AMIDST THIS YEAR'S long struggle over the federal budget, a longer perspective improves visibility. It's conventional to speak of the budget as a president's personal creation, modified slightly by the daily combat of the two parties in Congress. But the basic shape of the budget is determined by the deeper tides of American politics. Over the past decade there have been several key changes, and it's useful to keep them in mind as the present intricate quarrel proceeds between Congress and the White House.

As the Vietnam War ended, military spending dropped sharply. Instead of reducing the budget, the administration and Congress of that time swung the money into social entitlements--mainly Social Security, the other pensions, Medicare and Medicaid--that rose at an unprecedented rate. This expansion of public responsibility was to be financed out of the country's rapid economic growth. But that growth never materialized on the scale expected, and that's why the deficits continued.

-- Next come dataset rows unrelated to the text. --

/-! ## Control flow -/

/-- RET with 1 to 16 return addresses stacked: the newest one, whole, becomes PC; its slot is not erased (R120). -/
def Obligations.ReturnPopsNewestAddress : Prop :=
  ∀ s : State, 0 < s.sp.toNat → s.sp.toNat ≤ 16 →
    ∃ t, exec .ret s = .next t ∧ t.result = .ok ∧ t.sp.toNat + 1 = s.sp.toNat ∧
      s.stack[t.sp.toNat]? = some t.pc ∧ UnchangedBut [.pc, .sp] s t

/-- R212, R213: a TICK that fetches RET with SP = 0 returns `StackUnderflow`, one that fetches CALL with SP = 16 returns
`StackOverflow` and does not jump, whatever the host has queued; SP and the slots are as before and PC is the instruction's
address plus 2 (the state after a fault is the spec's choice D2; the run record `faults` is this model's choice, log entry
5). -/
def Obligations.StackFaultsChangeNothingButPc : Prop :=
  ∀ s : State, s.mode = .run →
    (decode s.fetch = .ok .ret → s.sp = 0#8 →
      ∃ t, transact .tick s = .next t ∧ t.result = .fault .stackUnderflow ∧ t.sp = 0#8 ∧ t.pc = s.pc + 2#16 ∧
        t.faults = s.faults ++ [.stackUnderflow] ∧ UnchangedBut [.pc, .faults] s t) ∧
    (∀ nnn, decode s.fetch = .ok (.call nnn) → s.sp = 16#8 →
      ∃ t, transact .tick s = .next t ∧ t.result = .fault .stackOverflow ∧ t.sp = 16#8 ∧ t.pc = s.pc + 2#16 ∧
        t.faults = s.faults ++ [.stackOverflow] ∧ UnchangedBut [.pc, .faults] s t)

/-- CALL with room on the stack pushes the 16-bit PC and jumps (R122). -/
def Obligations.CallPushesNextAddressAndJumps : Prop :=
  ∀ (s : State) (nnn : Imm12), s.sp.toNat < 16 →
    ∃ t, exec (.call nnn) s = .next t ∧ t.result = .ok ∧ t.pc.toNat = nnn.toNat ∧ t.sp.toNat = s.sp.toNat + 1 ∧
      t.stack[s.sp.toNat]? = some s.pc ∧ UnchangedBut [.pc, .sp, .stack (BitVec.ofNat 4 s.sp.toNat)] s t

/-- CALL followed at once by RET restores PC and SP exactly and leaves only the stale slot (R122, the property of §8). -/
def Obligations.CallThenReturnRestoresPc : Prop :=
  ∀ (s : State) (nnn : Imm12), s.sp.toNat < 16 →
    ∃ t u, exec (.call nnn) s = .next t ∧ exec .ret t = .next u ∧ u.result = .ok ∧ u.pc = s.pc ∧ u.sp = s.sp ∧
      UnchangedBut [.stack (BitVec.ofNat 4 s.sp.toNat)] s u

/-- R121, R127: `1nnn` sets PC to the zero-extended `nnn`; `Bnnn` sets PC to `V[0] + nnn`, always `V[0]`, never reduced to 12 bits
(that nothing else changes is the frame rule R8, the spec's choice D6, log entry 23). -/
def Obligations.JumpsSetPc : Prop :=
  ∀ (s : State) (nnn : Imm12),
    decode (0x1#4 ++ nnn) = .ok (.jp nnn) ∧ decode (0xB#4 ++ nnn) = .ok (.jpV0 nnn) ∧
    (∃ t, exec (.jp nnn) s = .next t ∧ t.result = .ok ∧ t.pc.toNat = nnn.toNat ∧ UnchangedBut [.pc] s t) ∧
    (∃ t, exec (.jpV0 nnn) s = .next t ∧ t.result = .ok ∧ t.pc.toNat = (s.getV 0#4).toNat + nnn.toNat ∧
      UnchangedBut [.pc] s t)

/-- R123, R124: the skips on an immediate, complements of each other, PC wrapping at 16 bits (that nothing else changes is
the frame rule R8, the spec's choice D6, log entry 23). -/
def Obligations.ImmediateSkipsCompareRegister : Prop :=
  ∀ (s : State) (x : RegIx) (kk : Byte),
    decode (0x3#4 ++ x ++ kk) = .ok (.seImm x kk) ∧ decode (0x4#4 ++ x ++ kk) = .ok (.sneImm x kk) ∧
    (∃ t, exec (.seImm x kk) s = .next t ∧ t.result = .ok ∧
      t.pc.toNat = (s.pc.toNat + if s.getV x = kk then 2 else 0) % 65536 ∧ UnchangedBut [.pc] s t) ∧
    (∃ t, exec (.sneImm x kk) s = .next t ∧ t.result = .ok ∧
      t.pc.toNat = (s.pc.toNat + if s.getV x = kk then 0 else 2) % 65536 ∧ UnchangedBut [.pc] s t)

/-- R125, R126: the skips on two registers; the low digit of the encoding is 0. -/
def Obligations.RegisterSkipsCompareRegisters : Prop :=
  ∀ (s : State) (x y : RegIx),
    (∀ n : BitVec 4, decode (0x5#4 ++ x ++ y ++ n) =
      if n = 0#4 then .ok (.seReg x y) else .error (.unassigned (0x5#4 ++ x ++ y ++ n))) ∧
    (∀ n : BitVec 4, decode (0x9#4 ++ x ++ y ++ n) =
      if n = 0#4 then .ok (.sneReg x y) else .error (.unassigned (0x9#4 ++ x ++ y ++ n))) ∧
    (∃ t, exec (.seReg x y) s = .next t ∧ t.result = .ok ∧
      t.pc.toNat = (s.pc.toNat + if s.getV x = s.getV y then 2 else 0) % 65536 ∧ UnchangedBut [.pc] s t) ∧
    (∃ t, exec (.sneReg x y) s = .next t ∧ t.result = .ok ∧
      t.pc.toNat = (s.pc.toNat + if s.getV x = s.getV y then 0 else 2) % 65536 ∧ UnchangedBut [.pc] s t)

/-- A jump to itself spins: the step changes no state (R116, R121; the custom is the spec's D22, log entry 20; with nothing
queued a step is a TICK, log entry 1). -/
def Obligations.JumpToSelfChangesNothing : Prop :=
  ∀ s : State, s.inbox = [] → s.spinning → ∃ t, step s = .next t ∧ t.result = .ok ∧ UnchangedBut [] s t

/-! ## Load, arithmetic, logic, shift, random -/

/-- R130, R132: `6xkk` copies the immediate and `8xy0` a register; no flag (that nothing else changes is the frame rule R8,
the spec's choice D6, log entry 23). -/
def Obligations.LoadsCopyTheirOperandIntoRegister : Prop :=
  ∀ (s : State) (x y : RegIx) (kk : Byte),
    decode (0x6#4 ++ x ++ kk) = .ok (.ldImm x kk) ∧ decode (0x8#4 ++ x ++ y ++ 0x0#4) = .ok (.ldReg x y) ∧
    (∃ t, exec (.ldImm x kk) s = .next t ∧ t.result = .ok ∧ t.getV x = kk ∧ UnchangedBut [.v x] s t) ∧
    (∃ t, exec (.ldReg x y) s = .next t ∧ t.result = .ok ∧ t.getV x = s.getV y ∧ UnchangedBut [.v x] s t)

/-- R131: `7xkk` adds modulo 256 and writes no flag (that nothing else changes is the frame rule R8, the spec's choice D6,
log entry 23). -/
def Obligations.AddImmediateWrapsWithoutFlag : Prop :=
  ∀ (s : State) (x : RegIx) (kk : Byte), decode (0x7#4 ++ x ++ kk) = .ok (.addImm x kk) ∧
    ∃ t, exec (.addImm x kk) s = .next t ∧ t.result = .ok ∧
      (t.getV x).toNat = ((s.getV x).toNat + kk.toNat) % 256 ∧ UnchangedBut [.v x] s t

/-- R133, R134, R135: OR, AND and exclusive OR, bit by bit; VF is not written. -/
def Obligations.LogicWorksBitByBitWithoutFlag : Prop :=
  ∀ (s : State) (x y : RegIx),
    decode (0x8#4 ++ x ++ y ++ 0x1#4) = .ok (.orReg x y) ∧ decode (0x8#4 ++ x ++ y ++ 0x2#4) = .ok (.andReg x y) ∧
    decode (0x8#4 ++ x ++ y ++ 0x3#4) = .ok (.xorReg x y) ∧
    (∃ t, exec (.orReg x y) s = .next t ∧ t.result = .ok ∧ UnchangedBut [.v x] s t ∧
      ∀ b, (t.getV x).getLsbD b = ((s.getV x).getLsbD b || (s.getV y).getLsbD b)) ∧
    (∃ t, exec (.andReg x y) s = .next t ∧ t.result = .ok ∧ UnchangedBut [.v x] s t ∧
      ∀ b, (t.getV x).getLsbD b = ((s.getV x).getLsbD b && (s.getV y).getLsbD b)) ∧
    (∃ t, exec (.xorReg x y) s = .next t ∧ t.result = .ok ∧ UnchangedBut [.v x] s t ∧
      ∀ b, (t.getV x).getLsbD b = ((s.getV x).getLsbD b != (s.getV y).getLsbD b))

/-- R136, R142: `8xy4` adds with carry out, both operands read before VF is written; with `x = 15` the sum, written last,
stays in VF (the order of the writes is the spec's choice D5). -/
def Obligations.AddRegistersSetsCarry : Prop :=
  ∀ (s : State) (x y : RegIx), decode (0x8#4 ++ x ++ y ++ 0x4#4) = .ok (.addReg x y) ∧
    ∃ t, exec (.addReg x y) s = .next t ∧ t.result = .ok ∧
      (t.getV x).toNat = ((s.getV x).toNat + (s.getV y).toNat) % 256 ∧
      (x ≠ vf → (t.getV vf).toNat = if 255 < (s.getV x).toNat + (s.getV y).toNat then 1 else 0) ∧
      UnchangedBut [.v x, .v vf] s t

/-- R137, R142: `8xy5`; the flag `f` is 1 exactly when `Vx` is STRICTLY greater; the difference re-reads its operands after VF
became `f`, so an operand that is VF counts as `f` (the order of the writes is the spec's choice D5). -/
def Obligations.SubtractSetsStrictNotBorrow : Prop :=
  ∀ (s : State) (x y : RegIx), decode (0x8#4 ++ x ++ y ++ 0x5#4) = .ok (.sub x y) ∧
    ∀ a b f : Nat, a = (s.getV x).toNat → b = (s.getV y).toNat → f = (if b < a then 1 else 0) →
      ∃ t, exec (.sub x y) s = .next t ∧ t.result = .ok ∧
        (t.getV x).toNat = (256 + (if x = vf then f else a) - (if y = vf then f else b)) % 256 ∧
        (x ≠ vf → (t.getV vf).toNat = f) ∧ UnchangedBut [.v x, .v vf] s t

/-- R139, R142: `8xy7`, the operands exchanged (the order of the writes is the spec's choice D5). -/
def Obligations.ReverseSubtractSetsStrictNotBorrow : Prop :=
  ∀ (s : State) (x y : RegIx), decode (0x8#4 ++ x ++ y ++ 0x7#4) = .ok (.subn x y) ∧
    ∀ a b f : Nat, a = (s.getV x).toNat → b = (s.getV y).toNat → f = (if a < b then 1 else 0) →
      ∃ t, exec (.subn x y) s = .next t ∧ t.result = .ok ∧
        (t.getV x).toNat = (256 + (if y = vf then f else b) - (if x = vf then f else a)) % 256 ∧
        (x ≠ vf → (t.getV vf).toNat = f) ∧ UnchangedBut [.v x, .v vf] s t

/-- R138, R142, R98: `8xy6` halves `Vx`, whatever `y` is, and VF receives the bit shifted out; with `x = 15` VF ends 0 (the
order of the writes is the spec's choice D5). -/
def Obligations.ShiftRightMovesLowBitToFlag : Prop :=
  ∀ (s : State) (x y : RegIx), decode (0x8#4 ++ x ++ y ++ 0x6#4) = .ok (.shr x y) ∧
    ∃ t, exec (.shr x y) s = .next t ∧ t.result = .ok ∧
      (x ≠ vf → (t.getV x).toNat = (s.getV x).toNat / 2 ∧ (t.getV vf).toNat = (s.getV x).toNat % 2) ∧
      (x = vf → (t.getV vf).toNat = 0) ∧ UnchangedBut [.v x, .v vf] s t

/-- R140, R142, R98: `8xyE` doubles `Vx` modulo 256, whatever `y` is, and VF receives the bit shifted out; with `x = 15` VF
ends 2 or 0 (the order of the writes is the spec's choice D5). -/
def Obligations.ShiftLeftMovesHighBitToFlag : Prop :=
  ∀ (s : State) (x y : RegIx), decode (0x8#4 ++ x ++ y ++ 0xE#4) = .ok (.shl x y) ∧
    ∃ t, exec (.shl x y) s = .next t ∧ t.result = .ok ∧
      (x ≠ vf → (t.getV x).toNat = 2 * (s.getV x).toNat % 256 ∧ (t.getV vf).toNat = (s.getV x).toNat / 128) ∧
      (x = vf → (t.getV vf).toNat = 2 * ((s.getV x).toNat / 128)) ∧ UnchangedBut [.v x, .v vf] s t

/-- R143: `Cxkk` takes the stream's next byte, masks it and moves on by one, whatever `kk` is. The byte is a free value: the
statement holds for every stream (the spec's open parameter D12, log entry 3). -/
def Obligations.RandomConsumesOneStreamByte : Prop :=
  ∀ (s : State) (x : RegIx) (kk : Byte), decode (0xC#4 ++ x ++ kk) = .ok (.rnd x kk) ∧
    ∃ t, exec (.rnd x kk) s = .next t ∧ t.result = .ok ∧ t.rngPos = s.rngPos + 1 ∧ UnchangedBut [.v x, .rngPos] s t ∧
      ∀ b, (t.getV x).getLsbD b = ((Config.rngStream s.rngPos).getLsbD b && kk.getLsbD b)

/-! ## Index register and memory -/

/-- R150: `Annn` sets I to the zero-extended `nnn` (that nothing else changes is the frame rule R8, the spec's choice D6,
log entry 23). -/
def Obligations.LoadIndexSetsImmediate : Prop :=
  ∀ (s : State) (nnn : Imm12), decode (0xA#4 ++ nnn) = .ok (.ldI nnn) ∧
    ∃ t, exec (.ldI nnn) s = .next t ∧ t.result = .ok ∧ t.i.toNat = nnn.toNat ∧ UnchangedBut [.i] s t

/-- R151: `Fx1E` adds `Vx` to I modulo 65536 and writes no flag. -/
def Obligations.AddToIndexWrapsAtSixteenBits : Prop :=
  ∀ (s : State) (x : RegIx), decode (0xF#4 ++ x ++ 0x1E#8) = .ok (.addIVx x) ∧
    ∃ t, exec (.addIVx x) s = .next t ∧ t.result = .ok ∧ t.i.toNat = (s.i.toNat + (s.getV x).toNat) % 65536 ∧
      UnchangedBut [.i] s t

/-- R152: `Fx29` sets I to `Vx` times 5, the whole byte (not masking it is the spec's choice D25). -/
def Obligations.GlyphPointerIsFiveTimesRegister : Prop :=
  ∀ (s : State) (x : RegIx), decode (0xF#4 ++ x ++ 0x29#8) = .ok (.ldFVx x) ∧
    ∃ t, exec (.ldFVx x) s = .next t ∧ t.result = .ok ∧ t.i.toNat = (s.getV x).toNat * 5 ∧ UnchangedBut [.i] s t

/-- R153: `Fx33` stores hundreds, tens and ones at I, I + 1, I + 2 and changes no other byte (addresses modulo 4096 and no
write protection are the spec's choices D1, D20). -/
def Obligations.StoreDecimalWritesThreeDigits : Prop :=
  ∀ (s : State) (x : RegIx), decode (0xF#4 ++ x ++ 0x33#8) = .ok (.ldBVx x) ∧
    ∃ t, exec (.ldBVx x) s = .next t ∧ t.result = .ok ∧
      (t.mem.read s.indexAddress).toNat = (s.getV x).toNat / 100 ∧
      (t.mem.read (s.indexAddress + 1)).toNat = (s.getV x).toNat / 10 % 10 ∧
      (t.mem.read (s.indexAddress + 2)).toNat = (s.getV x).toNat % 10 ∧
      UnchangedBut (memParts s.indexAddress 3) s t

/-- R154: `Fx55` stores `V[0]` to `V[x]` at I, I + 1, ..., I + x and changes no other byte and not I (D1, D6 and D20 are the
spec's choices). -/
def Obligations.StoreRegistersWritesAscendingBytes : Prop :=
  ∀ (s : State) (x : RegIx), decode (0xF#4 ++ x ++ 0x55#8) = .ok (.stRegs x) ∧
    ∃ t, exec (.stRegs x) s = .next t ∧ t.result = .ok ∧
      (∀ k : RegIx, k.toNat ≤ x.toNat → t.mem.read (s.indexAddress + k.toNat) = s.getV k) ∧
      UnchangedBut (memParts s.indexAddress (x.toNat + 1)) s t

/-- R155: `Fx65` loads `V[0]` to `V[x]` from I, I + 1, ..., I + x; the registers above, I and memory are unchanged (D1 and D6
are the spec's choices). -/
def Obligations.LoadRegistersReadsAscendingBytes : Prop :=
  ∀ (s : State) (x : RegIx), decode (0xF#4 ++ x ++ 0x65#8) = .ok (.ldRegs x) ∧
    ∃ t, exec (.ldRegs x) s = .next t ∧ t.result = .ok ∧
      (∀ k : RegIx, k.toNat ≤ x.toNat → t.getV k = s.mem.read (s.indexAddress + k.toNat)) ∧
      UnchangedBut (regParts (x.toNat + 1)) s t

As the 1970s went on, people in both parties began to be concerned by the increasing evidence of the Soviet military buildup. They slowed down the decline in military spending and, toward the end of the decade, reversed it.

Meanwhile, anxiety over inflation began to dominate the budget process. The Federal Reserve Board adopted its present monetarist guidelines and, in the spring of 1980, the White House and Congress began to impose significant cuts on the social entitlements. 3 As a matter of partisan politics, the interesting thing about the sequence is that you could never figure out from the budgets which party was in power. The great expansion in the entitlements, in the early 1970s, was a collaboration betwen a Republican president, Mr. Nixon, and a Democratic Congress. Mr. Ford ended the long decline in defense spending, and the present increase began not under a right- wing president but under Mr. Carter. So did the decisions to cut entitlements. The Federal Reserve's move to monetary targets and tight money was made, not under a Republican administration, but under the Democrats in late 1979. Now a conservative president wants to give up the effort to balance the budget and let the deficits widen. It is a bipartisan alliance in a Congress divided between the two parties' control that is forcing him to retreat.

The budget for next year is evidently going to look more like its predecessors than Mr. Reagan had wanted. Taxes are going to be higher than he wished, and defense spending lower. There will certainly be change, but it is likely to be incremental rather than the radical departure that Mr. Reagan had proposed. Congress is now acting to limit the rate of change in fiscal policy, as the country slowly comes to terms with the probability of less rapid economic growth, and less wealth to spend, than it had hopefully anticipated.